Terraform Provider-Defined Functions Authoring Prompt
Design, implement, and document provider-defined functions (Terraform 1.8+) in a Go provider so configs can call typed, side-effect-free helpers instead of brittle string-munging in HCL.
- Target user
- Provider authors and platform engineers extending Terraform with custom functions
- Difficulty
- Advanced
- Tools
- Claude, ChatGPT
The prompt
You are a senior Terraform/IaC engineer who has shipped production providers with the terraform-plugin-framework and knows that provider-defined functions (1.8+) must be pure, deterministic, and side-effect-free. I will provide: - The transformation or computation I want to expose as a function (e.g.
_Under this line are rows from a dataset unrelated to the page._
-- ==== Sys2Proof/Config.lean ====
section
/-! DEFINITION. The configuration record of 00_scope.md R5 and the values the spec leaves free. -/

namespace Sys2Proof

/-- The implementation parameters of R5. `EVENT_WIDTH` is 32 and `BUS_ADDR_WIDTH` is 7 (D37, D34) and
stand in the types. -/
structure Config where
  /-- `RING_CAP`, R6. -/
  ringCap : Nat
  /-- `TX_BUF_LEN`. -/
  txBufLen : Nat
  /-- `RX_BUF_LEN`, the terminator slot included. -/
  rxBufLen : Nat
  /-- `SOF_MARKER`. -/
  sofMarker : Byte
  /-- `EOF_MARKER`. -/
  eofMarker : Byte
  /-- `TERM`. -/
  term : Byte
  /-- `TX_DONE_EVENT`, an index 0..31. -/
  txDoneEvent : BitVec 5
  /-- `RX_DONE_EVENT`, an index 0..31. -/
  rxDoneEvent : BitVec 5
  /-- `BUS_PM_LEVEL`. -/
  busPmLevel : Nat
  /-- `TX_PM_LEVEL`. -/
  txPmLevel : Nat
  /-- `PM_LEVELS`. -/
  pmLevels : Nat
  /-- `PM_BLOCK_BOUND`. -/
  pmBlockBound : Nat
deriving DecidableEq, Repr

/-- The capacities R6 allows: the powers of two from 2 to 256. -/
def Config.ringCaps : List Nat := [2, 4, 8, 16, 32, 64, 128, 256]

/-- The bounds of R5, R6 and R8. R7's distinct event indices are not among them: "The block does not check
distinctness" (log 9). -/
def Config.valid (c : Config) : Bool := decide (
  c.ringCap ∈ Config.ringCaps ∧ c.txBufLen ≤ 255 ∧ 2 ≤ c.rxBufLen ∧
  c.busPmLevel < c.pmLevels ∧ c.txPmLevel < c.pmLevels ∧ 1 ≤ c.pmLevels ∧ 1 ≤ c.pmBlockBound ∧
  c.sofMarker ≠ c.eofMarker ∧ c.sofMarker ≠ c.term ∧ c.eofMarker ≠ c.term)

/-- DESIGN CHOICE, unsafe (log 1): the values 95_test_vectors.md uses for the parameters R5 leaves OPEN, with the
markers and the terminator R5 gives. Only `State.reset` uses it. -/
def Config.reference : Config where
  ringCap := 8
  txBufLen := 16
  rxBufLen := 16
  sofMarker := 0x23
  eofMarker := 0x21
  term := 0x00
  txDoneEvent := 1
  rxDoneEvent := 3
  busPmLevel := 1
  txPmLevel := 2
  pmLevels := 4
  pmBlockBound := 4

/-- The three byte stores of 20_memory.md R60. -/
inductive Store where
  | tx
  | rx
  | ring
deriving DecidableEq, Repr

/-- FREE VALUE (R43, D14, D40; log 3): what a store's byte holds after the given number of power cycles when no
operation has written it since. -/
opaque Config.unwrittenByte (boots : Nat) (store : Store) (index : Nat) : Byte

/-- FREE VALUE (42_serial_rx.md R176, D32; log 10): the text of `RX_TEXT`'s n-th draw, before it is cut to at most
`RX_BUF_LEN` bytes. -/
opaque Config.drawnText (n : Nat) : List Byte

end Sys2Proof
end

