-- ==== Sys2Proof/Machine/SerialTx.lean ====
section
/-! DEFINITION. The serial transmit sub-machine, 41_serial_tx.md. -/

namespace Sys2Proof.Machine

/-- The rule R141 as `SER_START` and `RING_POP 0` perform it; the checks in R254's order: hold, `TEXT_HAS_TERM`,
`TX_OVERFLOW`. -/
def State.startTransmission (s : State) (text : List Byte) : Effect :=
  if s.txBusy then .hold
  else if s.cfg.term ∈ text then .refuse .textHasTerm
  else if text.length > s.cfg.txBufLen then .raise .txOverflow (faultInfoOf text.length 0x02)
  else
    let s1 := { s with
      txBuf := s.txBuf.setAll 0 text, txLen := BitVec.ofNat 8 text.length, txSent := 0,
      txBusy := true, txState := .sending }
    .done { s1.emit (.pmBlock s.cfg.txPmLevel) with txBlIe := true }

/-- R141. -/
def execSerStart (text : List Byte) (s : State) : Host.Outcome State Fault Refusal :=
  s.perform (s.startTransmission text)

/-- R142: the first half, writing the next untransmitted byte if there is one. -/
def State.sendByte (s : State) : State :=
  if s.txSent < s.txLen then
    { s.emit (.txByte (s.txRead s.txSent.toNat)) with txSent := s.txSent + 1 }
  else s

/-- R142: the second half, switching to `COMPLETING` when every byte has been written. -/
def State.finishSending (s : State) : State :=
  if s.txSent = s.txLen then { s with txBlIe := false, txCIe := true, txState := .completing } else s

/-- R142. -/
def execTxByteReady (s : State) : Host.Outcome State Fault Refusal :=
  s.perform (if s.txBlIe then .done s.sendByte.finishSending else .done s)

/-- R143. -/
def execTxComplete (s : State) : Host.Outcome State Fault Refusal :=
  s.perform (
    if s.txCIe then
      let s1 := { s with txBusy := false }
      .done { (s1.emit (.pmUnblock s.cfg.txPmLevel)).emit (.post s.cfg.txDoneEvent) with
        txCIe := false, txState := .idle }
    else .done s)

end Sys2Proof.Machine
end

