-- ==== Sys2Proof/Machine/Core.lean ====
section
/-! DEFINITION. The machine as the host runs it. -/

def Sys2Proof.core : Host.Core := { State := Sys2Proof.Machine.State, Fault := Sys2Proof.Machine.Fault, Refusal := Sys2Proof.Machine.Refusal, step := Sys2Proof.Machine.step, reset := Sys2Proof.Machine.State.reset }
end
CIDR math, naming/encoding helpers, structured ID parsing) - The provider's existing Go package layout and framework version - The input/output types I expect callers to use Your job: 1. **Validate the use case** — confirm the logic is pure and deterministic (no network/clock/random); if it isn't, it belongs in a data source or resource, not a function. State this explicitly. 2. **Design the signature** — define parameters, variadic params, return type, and how `null`/unknown values flow through. Map HCL types to framework attr types precisely. 3. **Implement in Go** — write the `function.Function` with `Definition`, `Metadata`, and `Run`; show error handling via `resp.Error` and how to surface argument-position errors. 4. **Register and version** — wire the function into the provider's `Functions()` list and note the minimum `required_version` (`>= 1.8`) and provider schema implications. 5. **Test** — write unit tests for the `Run` logic plus a `.tftest.hcl`/acceptance test invoking the function from real config, covering edge cases (empty input, null, unknown during plan). 6. **Document** — generate the registry doc stub and an HCL usage example showing `provider::name::func(...)` syntax. Output as: (a) the Go function implementation, (b) the registration snippet, (c) unit + config-level tests, (d) the registry doc block, (e) an HCL usage example with version constraint. Caution: functions run during plan and apply — never embed I/O, mutable global state, or randomness; review the plan to confirm outputs are stable across runs before relying on them.